I cloned the node index in my vector and that worked:

current_vec.push(nx.clone()); // instead of (&nx)
already_visited.insert(nx.clone());`

I believe (maybe wrongly) that working with references will be more effective than copying.


Solution

  • This much smaller piece of code exhibits the same problem (playground):

    let mut v = Vec::new(); // Vec<&'a NodeIndex> ... but what is 'a?
    for n in 0..10 {
        let nx: NodeIndex = NodeIndex::new(n);
        v.push(&nx);
    }
    

    i.e., you're creating a short-lived NodeIndex inside a loop and trying to store a reference to it in a longer-lived Vec.

    In this case the solution is very simple: just move the NodeIndex instead of taking a reference.

        v.push(nx)
    

    In your original code the fix is no different.

    // nit: "indices" is the plural of "index"; there is no singular word "indice"
    for current_node_index in myGraph.node_indices() {
        // actually you don't need to supply a type here, but if you did...
        let mut current_vec: Vec<petgraph::graph::NodeIndex> = Vec::new();
        if already_visited.contains(&current_node_index) {
            continue;
        }
        let mut dfs = Dfs::new(&myGraph, current_node_index);
        while let Some(nx) = dfs.next(&myGraph) {
            current_vec.push(nx);
            //               ^-----v- Look Ma, no &s!
            already_visited.insert(nx);
        }
        map_real_index.insert(cpt, current_vec);
        cpt = cpt + 1
    }
    

    "But," you say, "I don't want to copy an entire NodeIndex!
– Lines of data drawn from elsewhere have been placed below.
/-- The receiver loses lock (R182, R204); an upstream direction that sleeps has nothing to lock to. -/
def Dev.lockLost (d : Dev) (l : Fin 32) : Dev :=
  if d.linkState l = 0 then d else
  let d := d.setLink l fun x => { x with rxLock := false }
  if d.on F.HL_STAT_UP_ASLEEP l then d else d.recoverLink l 10

/-- A write to HL_CFG: RETRAIN and TEST (R204). TEST is accepted only in DOWN or TEST. -/
def Dev.wHlCfg (d : Dev) (l : Fin 32) (val mask : Nat) : Dev :=
  let s := d.linkState l
  let was := d.on F.HL_CFG_TEST l
  let d := d.store R.HL_CFG l val mask
  let d := if s = 7 ∨ s = 8 then d else d.wrB F.HL_CFG_TEST l was
  let d := if s = 7 ∧ d.on F.HL_CFG_TEST l then d.wakeLink l 8 (d.linkSec l).genMax 1
    else if s = 8 ∧ !d.on F.HL_CFG_TEST l then d.takeDown l else d
  if (Nat.land val mask).testBit 0 ∧ d.sys.done ∧ (d.linkState l = 5 ∨ d.linkState l = 7) then
    (d.setLink l fun x => { x with good := [] }).wakeLink l 1 (d.linkSec l).genMax 1
  else d

/-! ### Sleep (R207) -/

/-- A MGMT, AUTH or FIRE_ADJ frame waits. -/
def Dev.frameWaits (d : Dev) (l : Nat) : Bool :=
  let x := d.link l
  x.adjDue || ((match x.auth with | some a => a.waiting | none => false) ||
    (match x.grant with | some p => (match at' x.reqs p with | some r => !r.sent | none => false) | none => false))

def Dev.dnSleep (d : Dev) (l : Fin 32) : Dev :=
  if d.linkState l = 5 ∧ d.on F.HL_CFG_DN_SLEEP_EN l ∧ !d.on F.HL_STAT_DN_ASLEEP l ∧ !d.pageRuns ∧ !d.frameWaits l ∧
      (d.link l).lastSel + d.rd F.HL_CFG_DN_SLEEP_BEATS l ≤ d.tmb.beats then
    ((d.wrB F.HL_STAT_DN_ASLEEP l true).setLink l fun x => { x with beaconDue := false }).emit (.signal l .sleep)
  else d

/-- The direction wakes, and its first frame is a BEACON. Log entry 80 (DEDUCED). -/
def Dev.dnWake (d : Dev) (l : Fin 32) : Dev :=
  if d.on F.HL_STAT_DN_ASLEEP l then
    ((d.wrB F.HL_STAT_DN_ASLEEP l false).setLink l fun x => { x with beaconDue := true }).emit (.signal l .wake)
  else d

/-! ### The next frame (R187) -/

/-- The granted management request, if it has not been sent. -/
def Dev.sendGranted (d : Dev) (l : Fin 32) (t : Nat) : Dev :=
  match (d.link l).grant with
  | some p =>
    match d.req l p with
    | some r => if r.sent then d else d.sendMgmt l t p r
    | none => d
  | none => d

/-- The last phase of R187: FIRE_ADJ, AUTH, then MGMT. -/
def Dev.sendOther (d : Dev) (l : Fin 32) (t : Nat) : Dev :=
  let x := d.link l
  if x.adjDue then d.sendAdj l t
  else match x.auth with
    | some a => if a.waiting then d.sendAuth l t a else d.sendGranted l t
    | none => d.sendGranted l t
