/-! ### Reading the line window (R222, R231) -/

/-- What the window gives of one line: its shift, and each strip read: none if it is absent. -/
structure WinLine where
  line : Int
  shift : Int
  strips : List (Nat × Option (List Byte))

/-- What a camera's read of a line in a strip finds: absent below the release mark (R140), else what the window records (R139). Log entry 192 (DEDUCED). -/
def Dev.camSeg (d : Dev) (n : Int) (s : Nat) : SegKind :=
  if n < d.releaseMark then .absent
  else match d.winHas s n false with
    | none => .absent
    | some true => .noInk
    | some false => .read

/-- The bytes of strip s, in whole granules, that hold window columns a to b: the offset, and how many (R229). -/
def granuleSpan (s : Nat) (a b : Int) : Nat × Nat :=
  let lo := ((max a (s * 4096)).toNat % 4096) / 512 * 128
  let hi := ((min b (s * 4096 + 4095)).toNat % 4096) / 512 * 128 + 128
  (lo, hi - lo)

/-- Read the strips of a line that bar columns lo to hi reach, in the granules that they touch (R222, R229). Log entry 63 (DEDUCED). -/
def Dev.readWin (d : Dev) (req : Nat) (lo hi : Nat) (n : Int) : WinLine × Dev :=
  let sh := d.shiftAt n
  let need := (List.range 16).filter fun (s : Nat) =>
    decide ((lo : Int) - sh < (s + 1) * 4096) && decide ((s : Int) * 4096 ≤ (hi : Int) - sh)
  let (ss, d) := need.foldl (fun acc s =>
    let (l, d) := acc
    match d.camSeg n s with
    | .absent => (l ++ [(s, none)], d)
    | .noInk => (l ++ [(s, some [])], d)
    | .read =>
      let (off, len) := granuleSpan s (lo - sh) (hi - sh)
      match d.dramRead req (d.masterSecure req) none (d.slotAddr n + s * 1024 + off) len with
      | (.ok bs, d) => (l ++ [(s, some (List.replicate off 0 ++ bs))], d)
      | (_, d) => (l ++ [(s, none)], d)) (([] : List (Nat × Option (List Byte))), d)
  (⟨n, sh, ss⟩, d)

/-- The pixel at a bar column: a missing window column counts 0; none where the segment is absent. -/
def WinLine.pixel (w : WinLine) (c : Nat) : Option Nat :=
  let u : Int := (c : Int) - w.shift
  if u < 0 ∨ 65535 < u then some 0
  else match w.strips.lookup (u.toNat / 4096) with
    | some (some seg) => some (stripPixel seg (u.toNat % 4096))
    | _ => none

/-- Read every line that a camera line covers. -/
def Dev.readLines (d : Dev) (req : Nat) (lo hi : Nat) (m : Int) (along : Nat) : List WinLine × Dev :=
  (List.range along).foldl (fun acc (i : Nat) =>
    let (w, d) := acc.2.readWin req lo hi (m + i)
    (acc.1 ++ [w], d)) (([] : List WinLine), d)
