/-- Verification steps 2 to 10 in order, the first failing check deciding (R52): ERR and SECTION, or the image. `kind` is the KIND
that the load is for; the other KIND meets step 11 (log entry 16). Log entries 15 (DEDUCED), 144 (DEDUCED), 145 (DEDUCED). -/
def Dev.verifyImage (d : Dev) (kind : Nat) (img : List Byte) (mbox : Option Nat) : Except (Nat × Nat) Image :=
  let h := img.take 64
  let len := sliceNat h 0xC 4
  if !headerOk h mbox then .error (0x02, 0)
  else if sliceNat h 6 2 ≠ 0x7120 ∨ sliceNat h 8 1 ≠ 0xB0 then .error (0x03, 0)
  else if img.length < len then .error (0x01, 0)
  else
    let body := img.take (len - 136)
    let trailer := (img.drop (len - 136)).take 136
    match walkRecs (sliceNat h 0xA 2) 0 (body.drop 64) with
    | .error i => .error (0x04, i)
    | .ok rs =>
      if !d.keyOk trailer then .error (0x05, 0)
      else if !signatureOk body trailer then .error (0x06, 0)
      else if sliceNat h 0x10 2 < d.vlt.used.count then .error (0x07, 0)
      else match (recordFault 0 rs).orElse fun _ => setFault (sliceNat h 9 1) rs with
        | some i => .error (0x08, i)
        | none =>
          if sliceNat h 9 1 ≠ kind then .error (0x0B, 0)
          else if kind = 0 then fullFields h rs else d.repatternFields h rs

/-! ### Loading at cast-on (R49 to R51) -/

/-- The bytes of the staging area from its start. -/
def Dev.stagedBytes (d : Dev) (len : Nat) : List Byte := (List.range len).map fun i => mapGet d.pat.staging i 0

/-- Log entry 144 (DEDUCED). -/
def Dev.patState (d : Dev) (n : Nat) : Dev := d.wr F.PAT_STATUS_STATE 0 n

/-- Cast-on step 5 begins: the source by BOOTSEL, or slot B under IMAGE_B (R49, R66). Log entry 144 (DEDUCED). -/
def Dev.startPattern (d : Dev) : Dev :=
  let slotB := decide (d.sys.bootsel = 1) || (decide (d.sys.bootsel = 0) && d.on F.SYS_CLOG_DIR_IMAGE_B)
  let src := if slotB then 2 else if d.sys.bootsel = 0 then 1 else d.sys.bootsel + 1
  ({ d with pat.verify := none }.wr F.PAT_STATUS_SOURCE 0 src).patState 1

/-- The registers that show the Pattern (chapters 3, 5, 8, 10, 14 to 17). -/
def Dev.loadPattern (d : Dev) : Dev :=
  let p := d.pat.loaded
  let t := p.time
  let d := ((d.wr F.PAT_ID_PATTERN_ID 0 p.id).wr F.PAT_GEN_ROLLBACK 0 p.rollback).wrB F.TB_CTRL_MODE 0 t.guard
  let jump := if t.guard then t.jumpMax else 0
  let d := (d.wr F.TB_JUMP_MAX_JUMP_MAX 0 jump).wr F.TB_LIMITS_JUMP_MAX_US 0 (min 65535 ((jump + 999) / 1000))
  let d := (d.wr F.LA_WINDOW_BASE 0 (p.gauge.windowBase / 2 ^ 21)).wr F.LA_WINDOW_LOG_LINES 0 (Nat.log2 p.gauge.windowLines)
  let lone := d.on F.SYS_CLOG_DIR_SINGLE_ENGINE
  let d := (List.range 2).foldl (fun (d : Dev) (en : Nat) =>
    let here := (enginePorts en).all d.fed && !(lone && decide (d.rd F.SYS_CLOG_DIR_ENGINE ≠ en))
    let d := d.wrB F.PE_STAT_CONNECTED en here
    if here then d else ((d.wr F.PE_CLAIM_CLAIM en 0).wrB F.PE_CLAIM_DROPPED en true).wr F.PE_CLAIM_CAUSE en 5) d
  let d := (List.range 2).foldl (fun (d : Dev) (ch : Nat) =>
    let d := (d.wr F.DM_STAT_SPEED ch p.dram.speed).wr F.DM_STAT_RANKS ch (p.dram.ranks - 1)
    let d := (d.wr F.DM_SCRUB_HOURS ch p.dram.scrubHours).wr F.DM_REBUILD_MBPS ch p.dram.rebuildMbps
    d.wr F.DM_SPEED_CTRL_TARGET ch p.dram.speed) d
  let d := (List.range 2).foldl (fun (d : Dev) (q : Nat) => d.wrB F.HST_PORT_STAT_SECURE q (p.worlds.port.testBit q)) d
  (List.range 32).foldl (fun (d : Dev) (l : Nat) => d.wrB F.VLT_HEAD_STAT_POLICY l (at' p.links l).warn) d

/-- Cast-on step 8 loads the arbiter classes and the initial slot tables (R63, R275). Log entry 103 (DEDUCED). -/
def Dev.loadArbiter (d : Dev) : Dev :=
  let a := d.pat.loaded.arb
  let d := ((d.wr F.MF_CLASS_CLASS 0 a.cls).wr F.MF_ARB_CFG_STARVE_N 0 a.starveN).wr F.MF_ARB_CFG_HOLD_MAX 0 a.holdMax
  (List.range 32).foldl (fun (d : Dev) (i : Nat) =>
    let slots := if i < 16 then a.slots0 else a.slots1
    let v := (List.range 4).foldl (fun v k => v + at' slots (4 * (i % 16) + k) * 2 ^ (8 * k)) 0
    (d.setReg R.MF_SLOT_ACTIVE i v).setReg R.MF_SLOT_SHADOW i v) d

/-- A full image has passed: it is applied (R52). Log entry 103 (DEDUCED). -/
def Dev.applyFull (d : Dev) (p : Pattern) : Dev :=
  let d := { d with pat.applied := true, pat.loaded := p, pat.verify := none }
  ((d.loadPattern.patState 4).wr F.PAT_STATUS_ERR 0 0).wr F.PAT_STATUS_SECTION 0 0

/-- A source fails: slot B is read after slot A; otherwise step 5 fails (R49, R50). Log entry 174 (DEDUCED). -/
def Dev.sourceFails (d : Dev) (err sec : Nat) : Dev :=
  let d := ({ d with pat.verify := none }.wr F.PAT_STATUS_ERR 0 err).wr F.PAT_STATUS_SECTION 0 sec
  if d.rd F.PAT_STATUS_SOURCE = 1 then (d.wr F.PAT_STATUS_SOURCE 0 2).patState 1
  else (d.patState 5).castFail 5

/-- Cast-on step 5 runs, and no image has been applied. -/
def Dev.loading (d : Dev) : Bool := d.sys.castOn && (decide (d.castStep = 5) && !d.pat.applied)

/-- The source that step 5 is reading. -/
def ImageSource.is (s : ImageSource) (source : Nat) : Bool :=
  match s with
  | .flashA => decide (source = 1)
  | .flashB => decide (source = 2)
  | .mailbox => decide (source = 3 ∨ source = 4)

/-- An image arrives: steps 1 to 10, then it is applied, or the source fails (R52). An image of the mailbox is the one staged. Log entry 145 (DEDUCED). Log entry 211 (DESIGN CHOICE). -/
def Dev.imageArrived (d : Dev) (src : ImageSource) (complete : Bool) (img : List Byte) : Dev :=
  if !d.loading || !ImageSource.is src (d.rd F.PAT_STATUS_SOURCE) then d
  else
    let mbox := decide (2 < d.rd F.PAT_STATUS_SOURCE)
    if mbox ∧ d.pat.verify.isNone then d
    else
      let len := d.rd F.PAT_MBOX_LEN_LENGTH
      let d := if mbox then d else { d with pat.staging := storeBytes [] 0 (img.take 4194304) }
      let img := if mbox then d.stagedBytes (max 64 len) else img
      if !complete ∨ img.length < 64 then d.sourceFails 0x01 0
      else match d.verifyImage 0 img (if mbox then some len else none) with
        | .error (e, i) => d.sourceFails e i
        | .ok x => d.applyFull x.pattern

/-- A mailbox source waits for GO. Log entry 173 (DESIGN CHOICE). -/
def Dev.awaitsGo (d : Dev) : Bool := d.loading && (decide (2 < d.rd F.PAT_STATUS_SOURCE) && d.pat.verify.isNone)

/-- A re-pattern runs (R56). -/
def Dev.repatterning (d : Dev) : Bool := match d.pat.verify with | some v => v.repattern | none => false

/-- The end of a re-pattern that was refused or failed (R57): held pages go on, and STATE reads LOADED again. Log entry 172 (DESIGN CHOICE). -/
def Dev.repatternFails (d : Dev) (err sec : Nat) : Dev :=
  let who := match d.pat.verify with | some v => (v.by0, v.by1) | none => (false, false)
  let d := { d with pat.verify := none, pat.hold := false }.mapPages fun p => { p with held := false }
  let d := ((d.patState 4).wr F.PAT_STATUS_ERR 0 err).wr F.PAT_STATUS_SECTION 0 sec
  d.raise (.secureAnd (if who.1 then some 0 else if who.2 then some 1 else none)) 0x0204 [(1, err)]

/-- A write of PAT_MBOX_CTRL (R51, R52, R56): GO from the mailbox's own port begins verification, ABORT ends one in its steps 1 to 10,
also while flash is being read. A GO before cast-on step 5 begins has no effect. Log entries 173 (DESIGN CHOICE), 174 (DEDUCED). Log entry 210 (DESIGN CHOICE). -/
def Dev.wMboxCtrl (d : Dev) (m : Master) (val : Nat) : Dev :=
  let own := decide ((portOf m).map (fun p => p.val + 3) = some (d.rd F.PAT_STATUS_SOURCE))
  let d := if val.testBit 0 then
      (if d.repatterning then d.wrB F.PAT_STATUS_MBOX_BUSY 0 true
        else if d.awaitsGo && own then { d with pat.verify := some {} }.patState 2 else d)
    else d
  if !val.testBit 1 then d
  else match d.pat.verify with
    | none => if d.loading && decide (d.rd F.PAT_STATUS_SOURCE ≤ 2) then d.sourceFails 0x0C 0 else d
    | some v => if v.checked then d else if v.repattern then d.repatternFails 0x0C 0 else d.sourceFails 0x0C 0

/-- No GO within 60 s of reset release (R51). -/
def Dev.mboxTimeout (d : Dev) : Dev := if d.awaitsGo then d.sourceFails 0x01 0 else d
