-- ==== Sys2Proof/Machine/Cue.lean ====
section
/-!
DEFINITION. Page cues (chapter 6, R107, R108, with what an accepted cue does in chapters 6, 8, 9, 10 and 13).
-/

namespace Sys2Proof.Machine

/-- The beat that holds a stamp, counted from reset. -/
def Dev.stampBeat (d : Dev) (stamp : Nat) : Nat :=
  match d.web.snaps.find? fun s => decide (s.t ≤ stamp) with
  | some s => s.beats
  | none => d.tmb.beats

/-- A cue is accepted (R107): the page starts; the web suspension, the inhibit's blanking and HOT heads' waits see it (R365); the
NEXT_PAGE changes of earlier beats take S (R148), and an armed swatch is placed (R150). -/
def Dev.acceptCue (d : Dev) (stamp : Nat) (p : Page) : Dev :=
  let start := d.cueStart stamp
  let beat := d.stampBeat stamp
  let d := (d.startPage p start).showQueue
  let (subs, d) := d.cueSwitches beat start
  let d := ((d.cueChanges subs start).settleSwitches.placeSwatch p beat start).cueResumes stamp start
  d.cueHot (beat + 1) start

/-- A cue is taken: a page starts, or the cue is rejected with its cause (R108). While bind-off runs, no new page starts (R70):
a cue that nothing else rejects is dropped. Log entry 51 (DEDUCED). -/
def Dev.takeCue (d : Dev) (stamp : Nat) : Dev :=
  let binding := match d.sys.bindOff with | some b => b.running | none => false
  match d.cueCause stamp, d.headPage with
    | 0, some p => if binding then d else d.acceptCue stamp p
    | c, _ => d.raise .secure 0x0C07 [(1, c)]

/-! ### The commands -/

/-- An edge on PAGE_CUE with its stamp. -/
def execPageCue (t : Nat) (s : State) : Host.Outcome State Fault Refusal := s.actInOrder fun d => d.takeCue t

/-- The oldest SOFT cue is accepted. -/
def execSoftCueAccept (s : State) : Host.Outcome State Fault Refusal :=
  s.actInOrder fun d => match d.web.soft with
    | [] => d
    | t :: rest => { d with web.soft := rest }.takeCue t

end Sys2Proof.Machine
end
I just want to have a pointer to it! NodeIndex is a big fat hairy struct, right?"

    Well, if that (an owning pointer) is really what you need, Box is what you almost always want. But first look at the definition of NodeIndex and check out the source code, if you want to know how heavyweight these indices really are:

    pub struct NodeIndex<Ix=DefaultIx>(Ix);
    

    A NodeIndex is just an Ix, which is (if you look up DefaultIx) just an alias for u32. On a 64 bit PC, that's actually smaller than the pointer you were trying to store, and in Rust, you don't pay any extra cost for using it -- at runtime, it's really just a u32.

    Conveniently, NodeIndex is Copy (when Ix is Copy), so you don't even need to throw that extra .clone() in; you can just do current_vec.push(nx) followed by already_visited.insert(nx) as I did above. (But even if you do write .clone(), you pay no runtime cost for doing so; it's just unnecessary.)